Work task:
Once you reach the line containing "else Memory.read m o" in the entries below, write out that line and each one after it down to the line containing "def Memory.ofCells (cells", exactly and with nothing added.

Stored entries:
□ □ □ □ □

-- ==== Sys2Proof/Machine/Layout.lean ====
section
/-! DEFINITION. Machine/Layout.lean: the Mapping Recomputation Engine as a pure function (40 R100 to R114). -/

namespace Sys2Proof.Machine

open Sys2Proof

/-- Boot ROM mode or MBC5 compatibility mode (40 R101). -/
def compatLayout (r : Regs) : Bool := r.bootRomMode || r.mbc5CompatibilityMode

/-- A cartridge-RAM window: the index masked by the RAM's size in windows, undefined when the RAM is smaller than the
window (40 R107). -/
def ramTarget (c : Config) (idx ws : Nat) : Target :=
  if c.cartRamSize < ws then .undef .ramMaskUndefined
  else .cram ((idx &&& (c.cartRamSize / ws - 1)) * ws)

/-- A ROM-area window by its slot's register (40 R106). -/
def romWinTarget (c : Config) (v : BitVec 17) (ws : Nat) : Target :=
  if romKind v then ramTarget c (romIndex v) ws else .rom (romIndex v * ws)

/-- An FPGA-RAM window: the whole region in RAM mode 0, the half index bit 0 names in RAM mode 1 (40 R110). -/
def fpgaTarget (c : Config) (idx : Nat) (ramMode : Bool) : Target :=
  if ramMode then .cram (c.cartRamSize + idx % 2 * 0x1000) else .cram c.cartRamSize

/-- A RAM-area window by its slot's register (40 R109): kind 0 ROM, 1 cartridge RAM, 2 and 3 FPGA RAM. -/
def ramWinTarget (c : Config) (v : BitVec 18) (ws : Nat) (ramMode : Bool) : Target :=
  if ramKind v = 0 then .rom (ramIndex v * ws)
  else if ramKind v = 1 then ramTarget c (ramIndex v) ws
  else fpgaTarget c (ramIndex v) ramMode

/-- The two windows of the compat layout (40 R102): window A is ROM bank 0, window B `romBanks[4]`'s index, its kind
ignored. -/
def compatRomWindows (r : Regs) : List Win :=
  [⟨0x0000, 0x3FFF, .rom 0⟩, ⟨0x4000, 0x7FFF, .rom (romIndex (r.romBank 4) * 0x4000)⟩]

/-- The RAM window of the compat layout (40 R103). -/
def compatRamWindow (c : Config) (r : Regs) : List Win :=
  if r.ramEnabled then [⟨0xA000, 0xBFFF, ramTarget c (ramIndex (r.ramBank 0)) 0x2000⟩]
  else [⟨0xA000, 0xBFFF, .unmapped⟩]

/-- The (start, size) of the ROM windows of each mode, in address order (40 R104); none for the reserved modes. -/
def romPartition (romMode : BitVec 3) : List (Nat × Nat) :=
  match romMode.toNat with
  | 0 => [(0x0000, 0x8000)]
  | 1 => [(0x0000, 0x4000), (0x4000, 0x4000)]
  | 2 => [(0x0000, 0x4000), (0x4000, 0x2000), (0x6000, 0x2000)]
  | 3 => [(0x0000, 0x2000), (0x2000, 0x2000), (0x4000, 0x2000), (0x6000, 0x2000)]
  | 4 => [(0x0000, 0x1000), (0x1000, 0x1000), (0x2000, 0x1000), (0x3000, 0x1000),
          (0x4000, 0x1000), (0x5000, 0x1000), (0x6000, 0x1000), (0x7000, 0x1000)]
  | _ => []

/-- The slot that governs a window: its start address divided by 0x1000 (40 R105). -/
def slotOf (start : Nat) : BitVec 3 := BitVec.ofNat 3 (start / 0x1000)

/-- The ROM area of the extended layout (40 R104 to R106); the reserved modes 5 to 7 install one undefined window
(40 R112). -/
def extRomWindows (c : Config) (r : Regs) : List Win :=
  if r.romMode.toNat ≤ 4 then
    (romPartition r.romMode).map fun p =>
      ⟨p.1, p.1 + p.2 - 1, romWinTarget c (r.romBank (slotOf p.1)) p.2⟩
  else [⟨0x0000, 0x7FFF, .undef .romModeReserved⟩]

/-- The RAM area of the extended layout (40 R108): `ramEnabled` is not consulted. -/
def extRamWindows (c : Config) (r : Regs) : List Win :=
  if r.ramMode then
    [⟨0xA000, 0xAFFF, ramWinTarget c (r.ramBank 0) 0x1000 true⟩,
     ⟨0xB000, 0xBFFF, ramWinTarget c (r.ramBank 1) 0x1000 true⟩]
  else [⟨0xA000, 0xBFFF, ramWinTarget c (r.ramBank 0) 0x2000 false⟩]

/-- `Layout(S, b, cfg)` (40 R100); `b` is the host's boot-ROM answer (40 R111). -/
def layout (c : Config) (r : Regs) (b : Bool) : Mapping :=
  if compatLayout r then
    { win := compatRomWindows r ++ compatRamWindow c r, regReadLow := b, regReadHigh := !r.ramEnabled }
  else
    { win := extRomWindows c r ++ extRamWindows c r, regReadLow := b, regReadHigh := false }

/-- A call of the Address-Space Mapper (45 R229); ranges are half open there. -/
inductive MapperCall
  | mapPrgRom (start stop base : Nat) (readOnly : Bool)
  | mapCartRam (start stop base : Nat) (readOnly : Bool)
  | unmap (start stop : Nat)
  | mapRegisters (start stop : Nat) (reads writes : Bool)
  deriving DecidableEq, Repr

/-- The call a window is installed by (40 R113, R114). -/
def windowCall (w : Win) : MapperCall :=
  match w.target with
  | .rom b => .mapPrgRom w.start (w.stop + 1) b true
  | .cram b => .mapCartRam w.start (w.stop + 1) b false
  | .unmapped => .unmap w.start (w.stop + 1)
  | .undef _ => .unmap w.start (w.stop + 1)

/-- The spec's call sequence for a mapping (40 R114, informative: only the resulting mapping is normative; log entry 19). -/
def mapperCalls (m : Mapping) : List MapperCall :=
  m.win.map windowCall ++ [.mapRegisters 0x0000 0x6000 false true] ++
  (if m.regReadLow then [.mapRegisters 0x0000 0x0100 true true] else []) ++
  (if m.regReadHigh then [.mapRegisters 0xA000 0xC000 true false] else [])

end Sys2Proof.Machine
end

□ □ □ □ □

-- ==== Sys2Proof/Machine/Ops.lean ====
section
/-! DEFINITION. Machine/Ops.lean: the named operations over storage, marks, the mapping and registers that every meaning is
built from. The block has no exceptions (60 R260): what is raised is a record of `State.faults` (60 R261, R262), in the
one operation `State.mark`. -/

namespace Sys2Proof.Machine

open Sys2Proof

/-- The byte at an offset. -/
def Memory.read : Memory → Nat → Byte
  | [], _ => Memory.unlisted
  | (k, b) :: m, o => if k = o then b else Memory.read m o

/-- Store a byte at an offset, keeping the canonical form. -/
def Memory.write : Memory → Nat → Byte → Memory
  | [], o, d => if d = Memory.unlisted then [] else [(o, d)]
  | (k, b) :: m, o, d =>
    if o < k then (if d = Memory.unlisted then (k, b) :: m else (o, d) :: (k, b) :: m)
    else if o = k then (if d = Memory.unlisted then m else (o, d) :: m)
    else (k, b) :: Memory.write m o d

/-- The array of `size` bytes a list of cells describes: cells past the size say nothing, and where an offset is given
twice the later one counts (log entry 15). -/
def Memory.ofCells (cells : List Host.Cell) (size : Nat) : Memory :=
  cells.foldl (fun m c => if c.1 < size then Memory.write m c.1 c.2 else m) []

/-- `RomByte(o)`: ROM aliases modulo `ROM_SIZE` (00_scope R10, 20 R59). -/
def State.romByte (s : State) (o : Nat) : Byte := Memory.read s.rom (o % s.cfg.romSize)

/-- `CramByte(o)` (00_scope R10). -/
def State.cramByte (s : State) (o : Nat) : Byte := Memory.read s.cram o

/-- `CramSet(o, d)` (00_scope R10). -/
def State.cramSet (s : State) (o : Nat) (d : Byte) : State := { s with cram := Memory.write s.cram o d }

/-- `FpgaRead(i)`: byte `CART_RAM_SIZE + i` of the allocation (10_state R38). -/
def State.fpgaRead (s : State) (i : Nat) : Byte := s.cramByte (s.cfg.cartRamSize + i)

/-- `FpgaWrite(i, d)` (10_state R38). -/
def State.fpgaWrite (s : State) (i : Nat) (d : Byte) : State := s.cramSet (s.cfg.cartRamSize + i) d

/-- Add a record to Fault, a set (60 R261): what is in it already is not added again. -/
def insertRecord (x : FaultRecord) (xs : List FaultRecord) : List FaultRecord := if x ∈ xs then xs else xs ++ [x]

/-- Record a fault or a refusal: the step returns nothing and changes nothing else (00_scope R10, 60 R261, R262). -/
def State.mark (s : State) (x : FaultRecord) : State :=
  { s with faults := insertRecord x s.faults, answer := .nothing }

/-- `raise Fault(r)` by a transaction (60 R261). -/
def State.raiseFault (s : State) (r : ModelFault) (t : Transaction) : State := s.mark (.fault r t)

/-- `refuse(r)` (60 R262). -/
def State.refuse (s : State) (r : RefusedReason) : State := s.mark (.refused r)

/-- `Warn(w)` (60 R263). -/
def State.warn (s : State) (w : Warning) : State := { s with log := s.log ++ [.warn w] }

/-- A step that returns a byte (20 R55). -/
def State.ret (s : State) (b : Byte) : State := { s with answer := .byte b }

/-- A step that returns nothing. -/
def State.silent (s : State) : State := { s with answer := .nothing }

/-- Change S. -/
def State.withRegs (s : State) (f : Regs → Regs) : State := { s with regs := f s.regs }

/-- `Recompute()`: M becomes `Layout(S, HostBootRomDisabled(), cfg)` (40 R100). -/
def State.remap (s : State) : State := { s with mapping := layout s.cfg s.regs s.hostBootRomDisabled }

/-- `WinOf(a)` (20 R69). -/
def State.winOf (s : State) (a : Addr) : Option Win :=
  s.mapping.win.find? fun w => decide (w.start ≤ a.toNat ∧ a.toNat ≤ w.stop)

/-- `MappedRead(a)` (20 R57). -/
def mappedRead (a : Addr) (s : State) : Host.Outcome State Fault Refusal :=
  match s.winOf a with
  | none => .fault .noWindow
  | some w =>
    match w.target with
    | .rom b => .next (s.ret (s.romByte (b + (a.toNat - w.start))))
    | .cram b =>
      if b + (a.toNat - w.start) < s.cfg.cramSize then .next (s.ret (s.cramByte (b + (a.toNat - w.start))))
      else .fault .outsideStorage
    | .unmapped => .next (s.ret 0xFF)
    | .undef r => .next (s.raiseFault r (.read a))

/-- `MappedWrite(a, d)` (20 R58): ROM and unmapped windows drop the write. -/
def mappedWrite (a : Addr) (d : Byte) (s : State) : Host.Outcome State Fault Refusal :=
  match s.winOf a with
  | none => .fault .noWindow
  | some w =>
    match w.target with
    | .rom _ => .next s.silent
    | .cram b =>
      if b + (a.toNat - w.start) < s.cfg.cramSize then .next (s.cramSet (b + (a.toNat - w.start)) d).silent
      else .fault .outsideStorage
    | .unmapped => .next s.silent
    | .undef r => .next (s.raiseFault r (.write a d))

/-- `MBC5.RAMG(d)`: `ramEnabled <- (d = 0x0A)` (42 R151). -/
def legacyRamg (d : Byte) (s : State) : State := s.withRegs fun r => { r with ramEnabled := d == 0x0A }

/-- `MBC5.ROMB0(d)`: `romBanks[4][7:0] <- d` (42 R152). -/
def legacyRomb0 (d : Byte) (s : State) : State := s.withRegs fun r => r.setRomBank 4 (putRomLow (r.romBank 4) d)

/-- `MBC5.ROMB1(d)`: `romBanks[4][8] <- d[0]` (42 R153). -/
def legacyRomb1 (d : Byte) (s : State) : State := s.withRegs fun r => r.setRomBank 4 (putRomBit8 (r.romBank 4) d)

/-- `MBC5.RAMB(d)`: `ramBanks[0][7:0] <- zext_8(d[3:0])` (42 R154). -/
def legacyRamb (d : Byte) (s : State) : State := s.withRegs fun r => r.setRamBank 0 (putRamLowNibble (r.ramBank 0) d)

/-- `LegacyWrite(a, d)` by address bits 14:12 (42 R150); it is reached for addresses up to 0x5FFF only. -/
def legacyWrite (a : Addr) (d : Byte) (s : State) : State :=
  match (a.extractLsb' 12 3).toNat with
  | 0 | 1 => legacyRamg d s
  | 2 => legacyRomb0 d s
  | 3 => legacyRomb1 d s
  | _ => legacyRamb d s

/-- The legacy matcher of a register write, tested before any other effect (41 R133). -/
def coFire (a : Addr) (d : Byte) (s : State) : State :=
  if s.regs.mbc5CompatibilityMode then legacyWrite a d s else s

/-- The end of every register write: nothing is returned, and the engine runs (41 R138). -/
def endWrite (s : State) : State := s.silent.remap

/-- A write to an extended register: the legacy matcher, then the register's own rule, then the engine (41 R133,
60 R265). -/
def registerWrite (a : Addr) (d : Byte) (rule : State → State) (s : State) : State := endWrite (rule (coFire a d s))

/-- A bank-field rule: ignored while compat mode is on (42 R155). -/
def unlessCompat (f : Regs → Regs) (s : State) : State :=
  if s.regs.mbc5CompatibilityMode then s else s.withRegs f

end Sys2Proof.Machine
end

□ □ □ □ □

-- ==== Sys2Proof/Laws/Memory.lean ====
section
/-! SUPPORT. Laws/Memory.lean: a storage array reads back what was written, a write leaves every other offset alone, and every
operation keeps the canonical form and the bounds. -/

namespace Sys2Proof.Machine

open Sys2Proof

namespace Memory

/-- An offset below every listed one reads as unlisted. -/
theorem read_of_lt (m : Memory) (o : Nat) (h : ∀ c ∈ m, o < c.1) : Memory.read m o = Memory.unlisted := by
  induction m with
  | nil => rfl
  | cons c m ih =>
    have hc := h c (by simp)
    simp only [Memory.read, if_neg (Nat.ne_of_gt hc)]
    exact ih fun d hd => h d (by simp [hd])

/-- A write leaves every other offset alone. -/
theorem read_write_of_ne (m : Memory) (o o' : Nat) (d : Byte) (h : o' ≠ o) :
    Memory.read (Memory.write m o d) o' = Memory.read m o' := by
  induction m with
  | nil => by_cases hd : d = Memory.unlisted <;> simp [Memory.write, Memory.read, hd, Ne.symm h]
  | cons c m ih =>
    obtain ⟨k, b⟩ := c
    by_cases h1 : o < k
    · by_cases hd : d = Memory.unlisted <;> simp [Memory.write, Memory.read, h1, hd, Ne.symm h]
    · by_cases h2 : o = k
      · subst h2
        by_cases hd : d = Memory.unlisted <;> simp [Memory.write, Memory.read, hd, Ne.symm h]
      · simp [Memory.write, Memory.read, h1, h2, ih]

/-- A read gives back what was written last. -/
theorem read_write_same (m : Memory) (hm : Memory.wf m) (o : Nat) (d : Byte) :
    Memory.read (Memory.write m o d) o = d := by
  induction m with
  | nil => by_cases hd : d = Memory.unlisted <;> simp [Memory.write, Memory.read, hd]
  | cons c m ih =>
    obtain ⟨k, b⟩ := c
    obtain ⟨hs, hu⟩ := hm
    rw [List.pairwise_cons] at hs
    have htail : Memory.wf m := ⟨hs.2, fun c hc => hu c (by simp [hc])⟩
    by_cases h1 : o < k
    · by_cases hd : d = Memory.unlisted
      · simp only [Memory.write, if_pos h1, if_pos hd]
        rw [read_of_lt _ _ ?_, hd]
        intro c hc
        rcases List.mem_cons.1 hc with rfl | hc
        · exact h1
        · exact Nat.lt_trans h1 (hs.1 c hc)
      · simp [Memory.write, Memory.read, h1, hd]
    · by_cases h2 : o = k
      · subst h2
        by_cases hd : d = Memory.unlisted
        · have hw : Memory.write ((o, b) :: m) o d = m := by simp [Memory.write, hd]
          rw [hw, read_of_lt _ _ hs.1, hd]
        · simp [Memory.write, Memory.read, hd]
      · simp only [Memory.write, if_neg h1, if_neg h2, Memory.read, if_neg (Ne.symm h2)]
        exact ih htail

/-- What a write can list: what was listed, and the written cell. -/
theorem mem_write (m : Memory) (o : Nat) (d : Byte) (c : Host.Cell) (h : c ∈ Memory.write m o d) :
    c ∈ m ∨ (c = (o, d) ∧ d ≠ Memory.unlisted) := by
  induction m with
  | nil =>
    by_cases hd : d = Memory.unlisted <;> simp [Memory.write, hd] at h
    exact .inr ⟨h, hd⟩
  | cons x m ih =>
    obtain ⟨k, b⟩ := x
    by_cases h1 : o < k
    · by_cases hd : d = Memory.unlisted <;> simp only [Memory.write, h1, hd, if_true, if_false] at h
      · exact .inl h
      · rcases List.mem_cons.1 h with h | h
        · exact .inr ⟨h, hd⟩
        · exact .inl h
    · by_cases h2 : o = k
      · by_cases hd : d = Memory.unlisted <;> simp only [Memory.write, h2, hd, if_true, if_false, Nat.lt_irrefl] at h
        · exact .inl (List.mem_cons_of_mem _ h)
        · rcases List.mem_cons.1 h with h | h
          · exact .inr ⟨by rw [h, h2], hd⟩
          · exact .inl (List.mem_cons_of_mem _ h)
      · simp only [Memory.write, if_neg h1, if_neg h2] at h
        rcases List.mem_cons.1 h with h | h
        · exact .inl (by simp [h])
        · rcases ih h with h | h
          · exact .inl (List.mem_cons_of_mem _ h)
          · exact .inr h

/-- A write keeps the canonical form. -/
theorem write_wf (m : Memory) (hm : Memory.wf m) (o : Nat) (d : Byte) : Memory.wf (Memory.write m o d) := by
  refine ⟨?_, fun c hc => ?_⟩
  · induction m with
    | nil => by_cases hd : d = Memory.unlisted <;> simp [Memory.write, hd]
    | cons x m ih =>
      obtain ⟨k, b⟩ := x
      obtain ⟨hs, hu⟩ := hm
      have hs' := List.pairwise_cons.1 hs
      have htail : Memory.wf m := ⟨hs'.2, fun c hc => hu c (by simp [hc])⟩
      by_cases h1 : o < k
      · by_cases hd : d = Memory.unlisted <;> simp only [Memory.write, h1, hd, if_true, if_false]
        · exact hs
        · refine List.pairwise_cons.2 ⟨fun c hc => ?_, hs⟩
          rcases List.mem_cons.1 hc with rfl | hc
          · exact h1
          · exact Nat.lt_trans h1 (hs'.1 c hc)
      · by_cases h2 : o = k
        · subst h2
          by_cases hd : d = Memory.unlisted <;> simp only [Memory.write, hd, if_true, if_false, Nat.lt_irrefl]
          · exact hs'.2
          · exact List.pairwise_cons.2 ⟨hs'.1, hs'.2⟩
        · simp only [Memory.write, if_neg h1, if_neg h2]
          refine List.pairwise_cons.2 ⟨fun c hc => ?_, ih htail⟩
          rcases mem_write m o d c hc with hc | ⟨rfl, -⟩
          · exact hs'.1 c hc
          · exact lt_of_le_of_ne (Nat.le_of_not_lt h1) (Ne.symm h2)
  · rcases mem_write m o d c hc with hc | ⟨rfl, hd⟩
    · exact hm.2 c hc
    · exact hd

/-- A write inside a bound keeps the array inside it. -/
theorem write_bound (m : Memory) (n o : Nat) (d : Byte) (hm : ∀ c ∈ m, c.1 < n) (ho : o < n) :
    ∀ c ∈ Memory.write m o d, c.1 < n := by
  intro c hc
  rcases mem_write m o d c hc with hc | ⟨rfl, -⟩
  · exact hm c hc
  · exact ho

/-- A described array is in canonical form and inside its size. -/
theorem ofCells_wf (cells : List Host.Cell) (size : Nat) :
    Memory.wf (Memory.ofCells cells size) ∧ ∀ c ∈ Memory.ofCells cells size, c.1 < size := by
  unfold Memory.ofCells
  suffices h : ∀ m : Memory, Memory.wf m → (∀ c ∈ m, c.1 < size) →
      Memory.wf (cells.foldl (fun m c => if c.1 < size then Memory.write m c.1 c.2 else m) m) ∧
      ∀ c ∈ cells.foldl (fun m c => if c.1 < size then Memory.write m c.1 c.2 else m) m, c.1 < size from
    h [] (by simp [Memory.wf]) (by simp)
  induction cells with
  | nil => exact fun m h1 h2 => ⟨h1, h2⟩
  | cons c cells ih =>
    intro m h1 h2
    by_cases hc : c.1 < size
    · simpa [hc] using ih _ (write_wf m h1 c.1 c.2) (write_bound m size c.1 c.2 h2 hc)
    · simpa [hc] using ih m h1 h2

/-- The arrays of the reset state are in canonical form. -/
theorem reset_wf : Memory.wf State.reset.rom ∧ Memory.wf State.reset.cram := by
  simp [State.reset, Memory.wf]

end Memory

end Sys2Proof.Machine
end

□ □ □ □ □

Your solution:
  | (k, b) :: m, o => if k = o then b else Memory.read m o

/-- Store a byte at an offset, keeping the canonical form. -/
def Memory.write : Memory → Nat → Byte → Memory
  | [], o, d => if d = Memory.unlisted then [] else [(o, d)]
  | (k, b) :: m, o, d =>
    if o < k then (if d = Memory.unlisted then (k, b) :: m else (o, d) :: (k, b) :: m)
    else if o = k then (if d = Memory.unlisted then m else (o, d) :: m)
    else (k, b) :: Memory.write m o d

/-- The array of `size` bytes a list of cells describes: cells past the size say nothing, and where an offset is given
twice the later one counts (log entry 15). -/
def Memory.ofCells (cells : List Host.Cell) (size : Nat) : Memory :=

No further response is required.